The U.S. Department of Labor (DOL) has just released a final regulation allowing more employers to band together to form Association Health Plans (AHPs). The goal of the rule is to allow small employers to use the pricing power and more flexible regulations that apply to a “large employer” plan to provide more affordable health care. This advisory focuses on the changes made by the new rule and its effect on the group market, especially in Washington State, where AHPs are already popular. Part 2 will discuss the ability of independent contractors to use AHPs as an alternative to the individual market.
The New AHP Regulation
Under prior DOL guidance, it was relatively difficult to form an AHP. The plan had to be sponsored by a bona fide industry-based employer group or association that existed primarily for a business purpose other than providing insurance. The employer-members of the association had to exercise control of it through a formal organizational structure. If it met these rules the AHP could purchase health insurance like a large employer, rather than a collection of small employers. The new regulation retains the same basic rules as the prior guidance for industry-based groups, with the important change that the group can now be formed with the primary purpose of providing health insurance, although it must also have some other “substantial business purpose.” The new rule identifies advertising, education, or advancing the well-being of the industry as legitimate substantial business purposes. Also under the new regulation, for the first time an AHP can be established on a geographical basis, covering employers with their principal place of business in a single state or a single metropolitan area located in multiple states. Under this provision of the new regulation, a state or local Chamber of Commerce could sponsor an AHP for its members, even though they belong to many different industries.

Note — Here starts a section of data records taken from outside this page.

/-- Settles O16: an instruction that raised changed nothing the frame names; one that completed wrote the mode
only in ADR, and each instruction the table lists commits the accumulator it began with. -/
theorem frameOfInstructionsThatStoreNothing : Obligations.FrameOfInstructionsThatStoreNothing := by
  intro i s t hsav hexec
  rcases exec_next_cases hexec with ⟨e, -, rfl⟩ | ⟨y, u, a, -, hu, rfl⟩
  · exact ⟨fun _ => rfl, rfl, fun _ => rfl, fun _ => rfl, rfl, rfl, rfl, rfl, .inr ⟨_, raisedIn_raise s _ _⟩⟩
  · obtain ⟨b, rfl, hb⟩ := hu.frame_of_ne_sav hsav
    refine ⟨fun _ => rfl, rfl, hb, fun ⟨k, hi⟩ => ?acc, rfl, rfl, rfl, rfl, .inl ⟨rfl, rfl⟩⟩
    case acc =>
      rcases hi with rfl | rfl | rfl | rfl | rfl | rfl <;>
        exact acc_eq_of_withOperand (fun _ => ⟨_, _, rfl⟩) hexec

/-- Settles O17: SAV raised and changed nothing, or it wrote the one cell at its resolved operand. -/
theorem frameOfSav : Obligations.FrameOfSav := by
  intro k s t hexec
  rcases exec_next_cases hexec with ⟨e, -, rfl⟩ | ⟨_, u, _, -, hu, -⟩
  · exact ⟨fun _ _ _ _ => rfl, fun _ _ _ => rfl, rfl, rfl, rfl, rfl, rfl, rfl, .inr ⟨_, raisedIn_raise s _ _⟩⟩
  · rcases hu with ⟨k', y, hk, hy, hb, -⟩ | ⟨_, hadr, -⟩ | ⟨hsav, -, -⟩
    · cases hk
      obtain ⟨h₀, h₁⟩ := (inBounds_iff ..).1 hb
      have hres := resolve_ok hy
      obtain rfl := Host.Outcome.next.inj ((exec_sav_of_operand hy h₀ h₁).symm.trans hexec)
      refine ⟨fun y' hy' c hc => ?cell, fun e he => ?noError, rfl, rfl, rfl, rfl, rfl, rfl, .inl ⟨rfl, rfl⟩⟩
      case cell =>
        obtain rfl : y = y' := by simpa [hres] using hy'
        exact Memory.read_write_other s.mem s.acc (by rwa [← toNat_of_nonneg h₀])
      case noError => simp [hres] at he
    · cases hadr
    · exact absurd rfl (hsav k)

end Sys2Proof.Machine
end

section
/-! PROOFS. The Fetch/Prefetch Unit in a step (spec/48_fetch_prefetch.md): what the line and the latency total are
after the fetch and the prefetch of a step, and what the step then runs. -/

namespace Sys2Proof.Machine

variable {s u t : State} {w : InsnWord} {i : Instr}

/-! ## The fetch and the prefetch of a step that fetches a word -/

/-- R216: with R31 the fetch succeeds wherever the program holds a word, hit or miss. -/
theorem fetch_of_wordAt (hline : s.LineOk) (hw : WordAt s s.pc w) :
    fetch s = (.ok w, { s with
      cl := ⟨true, s.pc, w⟩
      lat := s.lat + s.cfg.fetchTime + (if Hits s then 0 else s.cfg.missPenalty) }) := by
  have hread := fetch_returns hline
  rw [progRead_of_wordAt hw] at hread
  have hfetch : fetch s = (.ok w, (fetch s).2) := by rw [← hread]
  rw [hfetch, (fetch_ok_eq hfetch).2]

theorem not_hits_of_outsideProgram (hline : s.LineOk) (hout : OutsideProgram s s.pc) : ¬Hits s := by
  rintro ⟨hvalid, htag⟩
  obtain ⟨h₀, hinsn⟩ := hline hvalid
  rw [htag] at h₀ hinsn
  exact not_outsideProgram_of_wordAt ⟨h₀, by rwa [← toNat_of_nonneg h₀]⟩ hout

/-- R215: the look-ahead address of an address of the program is one, too. -/
theorem wordAt_lookAhead (hc : configLegal s = true) (hw : WordAt s s.pc w) :
    (lookAhead s.pc s.prog.length).toInt = min (s.pc.toInt + 1) ((s.prog.length : Int) - 1) ∧
      ∃ v, WordAt s (lookAhead s.pc s.prog.length) v := by
  obtain ⟨-, -, hlen⟩ := (configLegal_iff s).1 hc
  have hin := not_outsideProgram_of_wordAt hw
  simp only [OutsideProgram] at hin
  have hla := toInt_lookAhead (pc := s.pc) (n := s.prog.length) (by omega) (by omega) (decide_eq_true hlen)
  have hlt : (lookAhead s.pc s.prog.length).toInt.toNat < s.prog.length := by omega
  exact ⟨hla, _, by omega, List.getElem?_eq_getElem hlt⟩

/-- Settles O30: the look-ahead address is in the program, so the prefetch's read succeeds. -/
theorem prefetchLoadsTheNextWord : Obligations.PrefetchLoadsTheNextWord := by
  intro s w hc hw
  refine ⟨fun hen => ?_, fun hen => ?_⟩
  · obtain ⟨hla, v, hv⟩ := wordAt_lookAhead hc hw
    refine ⟨_, v, hla, hv, ?_⟩
    rw [prefetchIfEnabled, if_pos hen, prefetch, progRead_of_wordAt hv]
    rfl
  · rw [prefetchIfEnabled, hen]
    rfl

/-! ## What a step runs -/

theorem step_of_fetch {s' : State} (hpass : PassesHaltCheck s) (hfetch : fetch s = (.ok w, s')) :
    step s = dispatch w (prefetchIfEnabled s') := by
  rw [step_of_passes hpass, cycle, hfetch]

theorem dispatch_of_decode (hdec : decode w = .ok i) : dispatch w s = exec i s := by
  rw [dispatch, hdec]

Under the new AHP rules, employers get the benefit of obtaining “large employer” health insurance, including the fact that large employer plans do not have to provide the full range of required benefits that individual and small employer plans must provide under the ACA. But this benefit comes with a nondiscrimination flip side: new AHP plans cannot charge different employers different premiums based on the claims history or other health factors of their employees. In other words they cannot engage in “experience-rated” pricing. At the same time, the regulation provides examples of situations where different premiums can be charged based on non-health distinctions, such as between employers in a major city versus employers in rural areas within a state, or employers in different industry sectors.
Effect on the Washington Market
This nondiscrimination rule is a key difference from how AHPs have operated in the state of Washington. The preamble to the regulation notes that the Washington market is uniquely dominated by AHPs already. Up to half of small employers and one-third of all Washington employers get their health insurance through AHPs. AHPs in Washington rate in many different ways. AHPs have been allowed to experience-rate between employers and charge different premiums based on their claims history or other underwriting factors. The new regulation makes clear that AHPs formed under prior guidance do not have to comply with the same rules as AHPs formed under the new regulations—in particular the nondiscrimination rule. In Washington, it will be business as usual for AHPs formed under prior DOL guidance, which are fully insured. The new regulation becomes effective September 1, 2018 for new fully insured AHPs. As AHPs formed under the new guidance come to market, small employers may have the choice of joining an existing industry-based AHP that charges premiums based on the health of their employees, or joining one of the new AHPs, which will charge more uniform premiums. The choices that will actually be available will greatly depend on how the Washington Insurance Commissioner regulates the AHP market with the new DOL rule in mind.